Ю.Б.: В ваших ранних книгах о русских революционерах в качестве действующих лиц оказывались не реальные исторические персонажи, а то ли их псевдонимы, то ли некие собирательные образы. Так, в романе «Март», выводя Дегаева и Судейкина, вы прикрыли их фамилиями Паутова и Порфирьева. А в Денисе Волошине хоть и угадываются черты и повадки известного народовольца Баранникова, но биографии и того и другого не во всем соответствуют. Однако уже в третьей книге трилогии о Василии Ярцеве – «Этот миндальный запах…» – вы во многом отошли от такого способа: Буренин и Ратко, Савинков и Трепов, Каляев и Крупская выступают под своими именами, хотя, казалось бы, прежний принцип представлял большую свободу для сюжетостроения. Что побудило вас к этим изменениям?

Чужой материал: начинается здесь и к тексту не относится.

-- ==== Sys2Proof/Certificates/Slice0/Obligations.lean ====
section
/-! DEFINITION. The statements for the provers, and the words they are said in: what completion means, the frames, and
the results that the rules of the spec give. -/
namespace Sys2Proof.Obl
open Sys2Proof.Machine

/-- The part is as it was but for its harts, and every hart but `h` is as it was. -/
def OnlyHart (s t : State) (h : Nat) : Prop :=
  { t with harts := s.harts } = s ∧ ∀ k, k ≠ h → t.hart k = s.hart k

/-- Every byte of memory reads as it did. -/
def MemSame (s t : State) : Prop := ∀ a, t.byteAt a = s.byteAt a

/-- A hart has gone past a scalar instruction: the program counter is at the next instruction, and nothing changed but
scalar registers, a wait that has ended and the progress clock. -/
def Past (x y : Hart) : Prop :=
  y.pc = nextPC x.pc x.nh ∧ { y with pc := x.pc, s := x.s, wait := x.wait, retiredAt := x.retiredAt } = x

/-- Register `d` holds `v`, s0 excepted, which reads zero; every other register is as it was. -/
def Wrote (x y : Hart) (d : SReg) (v : W) : Prop :=
  y.rd d = (if d.val = 0 then 0 else v) ∧ ∀ n, n ≠ d → y.rd n = x.rd n

/-- Every scalar register is as it was. -/
def SameRegs (x y : Hart) : Prop := ∀ n, y.rd n = x.rd n

/-- The scalar instruction `i` of hart `h` completes, changes no other part of the machine, and writes `v` to `d`. -/
def ScalarResult (s : State) (h : Nat) (i : Instr) (d : SReg) (v : W) : Prop :=
  ∃ t, exec i s = .next t ∧ OnlyHart s t h ∧ Past (s.hart h) (t.hart h) ∧ Wrote (s.hart h) (t.hart h) d v

/-- The scalar instruction `i` of hart `h` completes and leaves everything but the program counter. -/
def ScalarNothing (s : State) (h : Nat) (i : Instr) : Prop :=
  ∃ t, exec i s = .next t ∧ OnlyHart s t h ∧ Past (s.hart h) (t.hart h) ∧ SameRegs (s.hart h) (t.hart h)

/-- Zeros before the first set bit from the top; 64 for zero. -/
def leadZeros (a : W) : Nat := (List.range 64).findIdx (fun i => a.getMsbD i)
/-- Zeros before the first set bit from the bottom; 64 for zero. -/
def trailZeros (a : W) : Nat := (List.range 64).findIdx (fun i => a.getLsbD i)
/-- How many bits are set. -/
def ones (a : W) : Nat := ((List.range 64).filter (fun i => a.getLsbD i)).length

/-- Destination and result of the scalar arithmetic (R142 to R148), from the registers of the hart. -/
def aluOf (x : Hart) : Instr → Option (SReg × W)
  | .add d a b => some (d, x.rd a + x.rd b)
  | .sub d a b => some (d, x.rd a - x.rd b)
  | .and d a b => some (d, x.rd a &&& x.rd b)
  | .or d a b => some (d, x.rd a ||| x.rd b)
  | .xor d a b => some (d, x.rd a ^^^ x.rd b)
  | .sll d a b => some (d, x.rd a <<< ((x.rd b).toNat % 64))
  | .srl d a b => some (d, x.rd a >>> ((x.rd b).toNat % 64))
  | .sra d a b => some (d, (x.rd a).sshiftRight ((x.rd b).toNat % 64))
  | .mul d a b => some (d, x.rd a * x.rd b)
  | .mulh d a b => some (d, ((x.rd a).signExtend 128 * (x.rd b).signExtend 128).extractLsb' 64 64)
  | .mulhn d a b => some (d, ((x.rd a).setWidth 128 * (x.rd b).setWidth 128).extractLsb' 64 64)
  | .div d a b => some (d, if x.rd b = 0 then BitVec.allOnes 64 else (x.rd a).sdiv (x.rd b))
  | .divn d a b => some (d, if x.rd b = 0 then BitVec.allOnes 64 else (x.rd a).udiv (x.rd b))
  | .rem d a b => some (d, if x.rd b = 0 then x.rd a else (x.rd a).srem (x.rd b))
  | .remn d a b => some (d, if x.rd b = 0 then x.rd a else (x.rd a).umod (x.rd b))
  | .min d a b => some (d, if (x.rd a).toInt ≤ (x.rd b).toInt then x.rd a else x.rd b)
  | .max d a b => some (d, if (x.rd b).toInt ≤ (x.rd a).toInt then x.rd a else x.rd b)
  | .minn d a b => some (d, if (x.rd a).toNat ≤ (x.rd b).toNat then x.rd a else x.rd b)
  | .maxn d a b => some (d, if (x.rd b).toNat ≤ (x.rd a).toNat then x.rd a else x.rd b)
  | .slt d a b => some (d, if (x.rd a).toInt < (x.rd b).toInt then 1 else 0)
  | .sltn d a b => some (d, if (x.rd a).toNat < (x.rd b).toNat then 1 else 0)
  | .sel d a b c => some (d, if x.rd c ≠ 0 then x.rd a else x.rd b)
  | .clz d a => some (d, wd (leadZeros (x.rd a)))
  | .ctz d a => some (d, wd (trailZeros (x.rd a)))
  | .popc d a => some (d, wd (ones (x.rd a)))
  | .brev d a => some (d, (x.rd a).reverse)
  | .bext d pos lenm a => some (d, wd ((x.rd a).toNat / 2 ^ pos.toNat % 2 ^ (lenm.toNat + 1)))
  | .bins d pos lenm a =>
    let hi := 2 ^ (pos.toNat + lenm.toNat + 1)
    some (d, wd ((x.rd d).toNat % 2 ^ pos.toNat + (x.rd a).toNat % 2 ^ (lenm.toNat + 1) * 2 ^ pos.toNat +
      (x.rd d).toNat / hi * hi))
  | .addiTl2 d a imm => some (d, x.rd a + imm.signExtend 64)
  | .addiTl3 d a imm => some (d, x.rd a + imm.signExtend 64)
  | .andiTl2 d a imm => some (d, x.rd a &&& imm.signExtend 64)
  | .andiTl3 d a imm => some (d, x.rd a &&& imm.signExtend 64)
  | .oriTl2 d a imm => some (d, x.rd a ||| imm.signExtend 64)
  | .oriTl3 d a imm => some (d, x.rd a ||| imm.signExtend 64)
  | .xoriTl2 d a imm => some (d, x.rd a ^^^ imm.signExtend 64)
  | .xoriTl3 d a imm => some (d, x.rd a ^^^ imm.signExtend 64)
  | .sltiTl2 d a imm => some (d, if (x.rd a).toInt < imm.toInt then 1 else 0)
  | .sltiTl3 d a imm => some (d, if (x.rd a).toInt < imm.toInt then 1 else 0)
  | .slli d a n => some (d, x.rd a <<< n.toNat)
  | .srli d a n => some (d, x.rd a >>> n.toNat)
  | .srai d a n => some (d, (x.rd a).sshiftRight n.toNat)
  | .liTl2 d imm => some (d, imm.signExtend 64)
  | .liTl3 d imm => some (d, imm.signExtend 64)
  | .lih d imm => some (d, wd (imm.toNat * 2 ^ 32 + (x.rd d).toNat % 2 ^ 32))
  | _ => none

/-- The conditional branches (R151): registers, target field and whether the branch is taken. -/
def condOf (x : Hart) : Instr → Option (BitVec 26 × Bool)
  | .beq d a t => some (t, decide (x.rd d = x.rd a))
  | .bne d a t => some (t, decide (x.rd d ≠ x.rd a))
  | .blt d a t => some (t, decide ((x.rd d).toInt < (x.rd a).toInt))
  | .bge d a t => some (t, decide ((x.rd a).toInt ≤ (x.rd d).toInt))
  | .bltn d a t => some (t, decide ((x.rd d).toNat < (x.rd a).toNat))
  | .bgen d a t => some (t, decide ((x.rd a).toNat ≤ (x.rd d).toNat))
  | _ => none

/-- The target of a branch (R85): the line of the branch plus LOFF lines, slot SLOT. -/
def branchTarget (pc : W) (t : BitVec 26) : W :=
  BitVec.ofInt 64 ((pc.toNat / 64 * 64 : Nat) + sInt 20 (t.toNat / 32) * 64 + (t.toNat % 32 * 2 : Nat))

/-- A hart has gone to `pc` by a branch: nothing else changed but scalar registers and the progress clock. -/
def GoneTo (x y : Hart) (pc : W) : Prop :=
  y.pc = pc ∧ { y with pc := x.pc, s := x.s, retiredAt := x.retiredAt } = x

/-- The branch `i` of hart `h` completes at `pc`; `link` is the link register it writes. -/
def BranchResult (s : State) (h : Nat) (i : Instr) (pc : W) (link : Option SReg) : Prop :=
  ∃ t, exec i s = .next t ∧ OnlyHart s t h ∧ GoneTo (s.hart h) (t.hart h) pc ∧
    match link with
    | none => SameRegs (s.hart h) (t.hart h)
    | some d => Wrote (s.hart h) (t.hart h) d (nextPC (s.hart h).pc (s.hart h).nh)

/-- A register target that is an instruction slot (R85, R150): an even address with slot 1 to 31. -/
def goodTarget (v : W) : Bool := v.toNat % 2 == 0 && v.toNat / 2 % 32 != 0

end Sys2Proof.Obl

open Sys2Proof Sys2Proof.Machine Sys2Proof.Obl

/-- NOP, YIELD and the prefetches change nothing but the program counter, and the all-zero head is NOP (R93, R157, R177). -/
def Obligations.HintsOnlyAdvance : Prop :=
  decodeEnc { tl := 0, op := 0, d := 0, tail := 0 } = some .nop ∧
  ∀ (s : State) (h : Nat) (i : Instr), s.agent = .hart h →
    (i = .nop ∨ i = .yield ∨ (∃ n a o, i = .prefTl2 n a o) ∨ (∃ n a o, i = .prefTl3 n a o)) → ScalarNothing s h i

/-- The scalar arithmetic writes the result of R142 to R148 to its destination and changes nothing else; s0 discards
(R86). -/
def Obligations.ScalarArithmetic : Prop :=
  ∀ (s : State) (h : Nat) (i : Instr) (d : SReg) (v : W), s.agent = .hart h → aluOf (s.hart h) i = some (d, v) →
    ScalarResult s h i d v

/-- Branches of a hart (R84, R85, R149 to R151): where they go, the link, and nothing else. -/
def Obligations.BranchesGo : Prop :=
  ∀ (s : State) (h : Nat), s.agent = .hart h →
    let x := s.hart h
    (∀ t, BranchResult s h (.b t) (branchTarget x.pc t) none) ∧
    (∀ d t, BranchResult s h (.bl d t) (branchTarget x.pc t) (some d)) ∧
    (∀ d, goodTarget (x.rd d) = true → BranchResult s h (.br d) (x.rd d) none) ∧
    (∀ d a, goodTarget (x.rd a) = true → BranchResult s h (.blr d a) (x.rd a) (some d)) ∧
    (∀ i t c, condOf x i = some (t, c) →
      BranchResult s h i (if c then branchTarget x.pc t else nextPC x.pc x.nh) none)

namespace Sys2Proof.Obl
open Sys2Proof.Machine

/-- The level that handles a cause (R386, R387). -/
def targetOf (x : Hart) (code : Nat) : Level := if x.level = .m then .m else if code = 0x12 then .m else .s

/-- The handler address of that level (R387). -/
def handlerOf (s : State) (h code : Nat) : W :=
  if targetOf (s.hart h) code = .m then (s.hart h).mentry else pcField (s.ctx (s.hart h).cid).tvec

/-- A trap of this cause can be taken and is not nested at its own level (R387). -/
def CanTrap (s : State) (h code : Nat) : Prop :=
  handlerOf s h code ≠ 0 ∧ ¬((s.hart h).inHandler = true ∧ targetOf (s.hart h) code = (s.hart h).level)

/-- TSTAT as TakeTrap saves it for a trap without a queue image (R385, R387). -/
def SavedStatus (x : Hart) (w : W) : Prop :=
  fld w 63 1 = fld x.vtype 63 1 ∧ fld w 30 18 = fld x.vl 0 18 ∧ fld w 22 8 = fld x.vtype 0 8 ∧
    fld w 8 1 = fld x.hstat 8 1 ∧ fld w 3 1 = fld x.hstat 0 1 ∧ fld w 1 2 = fld x.hstat 1 2 ∧
    fld w 48 15 = 0 ∧ fld w 9 13 = 0 ∧ fld w 4 4 = 0 ∧ fld w 0 1 = 0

Ю.Д.: Вымышленный персонаж, конечно, предоставляет большую свободу, хотя я и тут старался придерживаться строгой системы исторических координат: герой – вымышлен, обстоятельства – нет. Но потом пришло ощущение человека, накопившего силенки и решившего попробовать их на настоящем. Свобода мне надоела, прискучила. Невымышленный, подлинный исторический персонаж стал интереснее. Нынче у меня с ним быстрее и лучше возникает внутреннее общение. И что очень для меня важно, живой, невымышленный человек всегда, на мой взгляд, успешнее сопротивляется шаблону, он не дает загнать себя в привычную литературную или историческую схему. Он сопротивляется заскорузлому литературному мышлению, он мне сопротивляется, – и это мне интересно.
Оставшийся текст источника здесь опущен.